(Items from a data source)
*** Begin section ***

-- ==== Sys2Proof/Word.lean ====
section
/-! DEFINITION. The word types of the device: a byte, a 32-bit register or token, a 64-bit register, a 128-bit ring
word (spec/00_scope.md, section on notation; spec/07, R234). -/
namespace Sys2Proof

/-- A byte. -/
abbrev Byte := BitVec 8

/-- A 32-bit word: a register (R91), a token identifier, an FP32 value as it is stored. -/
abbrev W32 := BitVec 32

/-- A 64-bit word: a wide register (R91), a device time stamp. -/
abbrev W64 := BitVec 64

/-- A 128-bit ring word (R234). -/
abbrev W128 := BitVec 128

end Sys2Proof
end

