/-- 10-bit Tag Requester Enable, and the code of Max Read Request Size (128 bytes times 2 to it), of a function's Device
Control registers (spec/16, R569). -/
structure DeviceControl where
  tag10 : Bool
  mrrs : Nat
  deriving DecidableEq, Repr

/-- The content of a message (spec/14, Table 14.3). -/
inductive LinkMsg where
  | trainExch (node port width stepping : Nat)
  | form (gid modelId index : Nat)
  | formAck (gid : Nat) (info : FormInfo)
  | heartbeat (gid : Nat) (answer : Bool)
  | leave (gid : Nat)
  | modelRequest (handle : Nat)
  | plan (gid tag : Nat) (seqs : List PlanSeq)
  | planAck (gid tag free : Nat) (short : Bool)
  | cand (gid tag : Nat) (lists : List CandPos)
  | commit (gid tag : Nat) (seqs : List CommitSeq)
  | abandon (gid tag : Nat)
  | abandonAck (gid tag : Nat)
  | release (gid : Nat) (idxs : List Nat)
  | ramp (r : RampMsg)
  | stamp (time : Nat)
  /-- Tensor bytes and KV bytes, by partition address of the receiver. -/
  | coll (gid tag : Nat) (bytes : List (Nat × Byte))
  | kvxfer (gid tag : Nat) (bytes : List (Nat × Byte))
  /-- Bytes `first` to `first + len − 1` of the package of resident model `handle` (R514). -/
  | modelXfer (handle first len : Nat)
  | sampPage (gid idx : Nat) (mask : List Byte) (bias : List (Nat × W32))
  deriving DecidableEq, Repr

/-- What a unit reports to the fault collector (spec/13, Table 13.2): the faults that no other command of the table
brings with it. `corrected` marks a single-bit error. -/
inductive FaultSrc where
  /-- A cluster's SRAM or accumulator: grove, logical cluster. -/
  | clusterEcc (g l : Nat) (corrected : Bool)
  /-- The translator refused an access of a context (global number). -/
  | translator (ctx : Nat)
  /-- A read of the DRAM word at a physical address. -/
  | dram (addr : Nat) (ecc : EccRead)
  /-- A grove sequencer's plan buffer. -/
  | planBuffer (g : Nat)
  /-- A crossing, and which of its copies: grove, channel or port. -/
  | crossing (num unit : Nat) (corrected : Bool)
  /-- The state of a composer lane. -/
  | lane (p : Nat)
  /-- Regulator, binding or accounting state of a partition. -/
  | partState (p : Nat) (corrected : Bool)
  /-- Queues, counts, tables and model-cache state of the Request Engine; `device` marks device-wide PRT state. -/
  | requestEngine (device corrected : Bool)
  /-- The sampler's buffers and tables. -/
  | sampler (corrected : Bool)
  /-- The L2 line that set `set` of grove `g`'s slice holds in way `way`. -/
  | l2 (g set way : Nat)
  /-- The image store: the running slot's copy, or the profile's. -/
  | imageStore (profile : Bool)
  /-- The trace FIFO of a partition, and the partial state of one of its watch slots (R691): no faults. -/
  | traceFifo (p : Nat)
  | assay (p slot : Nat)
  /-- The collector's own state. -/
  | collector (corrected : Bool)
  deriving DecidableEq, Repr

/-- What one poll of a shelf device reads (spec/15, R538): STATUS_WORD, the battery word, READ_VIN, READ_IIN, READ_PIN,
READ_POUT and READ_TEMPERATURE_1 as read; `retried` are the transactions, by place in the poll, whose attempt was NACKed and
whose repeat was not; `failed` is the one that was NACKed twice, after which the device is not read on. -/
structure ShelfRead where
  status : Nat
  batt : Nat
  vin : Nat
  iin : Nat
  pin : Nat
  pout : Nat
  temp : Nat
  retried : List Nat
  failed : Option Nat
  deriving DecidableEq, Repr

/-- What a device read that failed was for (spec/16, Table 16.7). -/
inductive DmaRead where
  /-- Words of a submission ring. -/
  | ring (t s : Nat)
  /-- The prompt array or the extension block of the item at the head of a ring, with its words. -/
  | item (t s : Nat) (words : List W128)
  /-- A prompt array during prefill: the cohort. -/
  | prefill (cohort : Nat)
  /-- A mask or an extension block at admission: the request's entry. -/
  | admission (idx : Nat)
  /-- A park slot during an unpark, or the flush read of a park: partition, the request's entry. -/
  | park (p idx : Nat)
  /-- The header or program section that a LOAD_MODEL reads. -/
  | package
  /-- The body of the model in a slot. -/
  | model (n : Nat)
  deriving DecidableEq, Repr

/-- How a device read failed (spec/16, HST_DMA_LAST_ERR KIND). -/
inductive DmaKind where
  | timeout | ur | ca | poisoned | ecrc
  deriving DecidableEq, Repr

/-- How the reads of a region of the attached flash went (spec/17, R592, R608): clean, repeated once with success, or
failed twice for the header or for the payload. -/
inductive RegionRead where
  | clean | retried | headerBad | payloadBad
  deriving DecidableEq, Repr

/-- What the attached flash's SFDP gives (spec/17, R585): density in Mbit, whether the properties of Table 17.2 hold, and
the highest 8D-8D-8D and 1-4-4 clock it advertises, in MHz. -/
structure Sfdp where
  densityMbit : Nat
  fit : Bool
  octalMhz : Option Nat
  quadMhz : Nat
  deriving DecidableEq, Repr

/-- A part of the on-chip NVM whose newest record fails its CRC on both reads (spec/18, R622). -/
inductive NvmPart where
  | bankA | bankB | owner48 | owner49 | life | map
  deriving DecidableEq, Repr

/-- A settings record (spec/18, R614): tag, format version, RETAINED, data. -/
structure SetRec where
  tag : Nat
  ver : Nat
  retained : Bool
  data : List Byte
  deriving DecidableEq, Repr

*** End section ***

▶ **What you should do**: Return, unchanged, the run of lines above that opens with the line containing "lane (p : Nat)" and closes with the line containing "What one poll". Include both.

▶ **Answer to the exercise**:
  | lane (p : Nat)
  /-- Regulator, binding or accounting state of a partition. -/
  | partState (p : Nat) (corrected : Bool)
  /-- Queues, counts, tables and model-cache state of the Request Engine; `device` marks device-wide PRT state. -/
  | requestEngine (device corrected : Bool)
  /-- The sampler's buffers and tables. -/
  | sampler (corrected : Bool)
  /-- The L2 line that set `set` of grove `g`'s slice holds in way `way`. -/
  | l2 (g set way : Nat)
  /-- The image store: the running slot's copy, or the profile's. -/
  | imageStore (profile : Bool)
  /-- The trace FIFO of a partition, and the partial state of one of its watch slots (R691): no faults. -/
  | traceFifo (p : Nat)
  | assay (p slot : Nat)
  /-- The collector's own state. -/
  | collector (corrected : Bool)
  deriving DecidableEq, Repr

/-- What one poll of a shelf device reads (spec/15, R538): STATUS_WORD, the battery word, READ_VIN, READ_IIN, READ_PIN,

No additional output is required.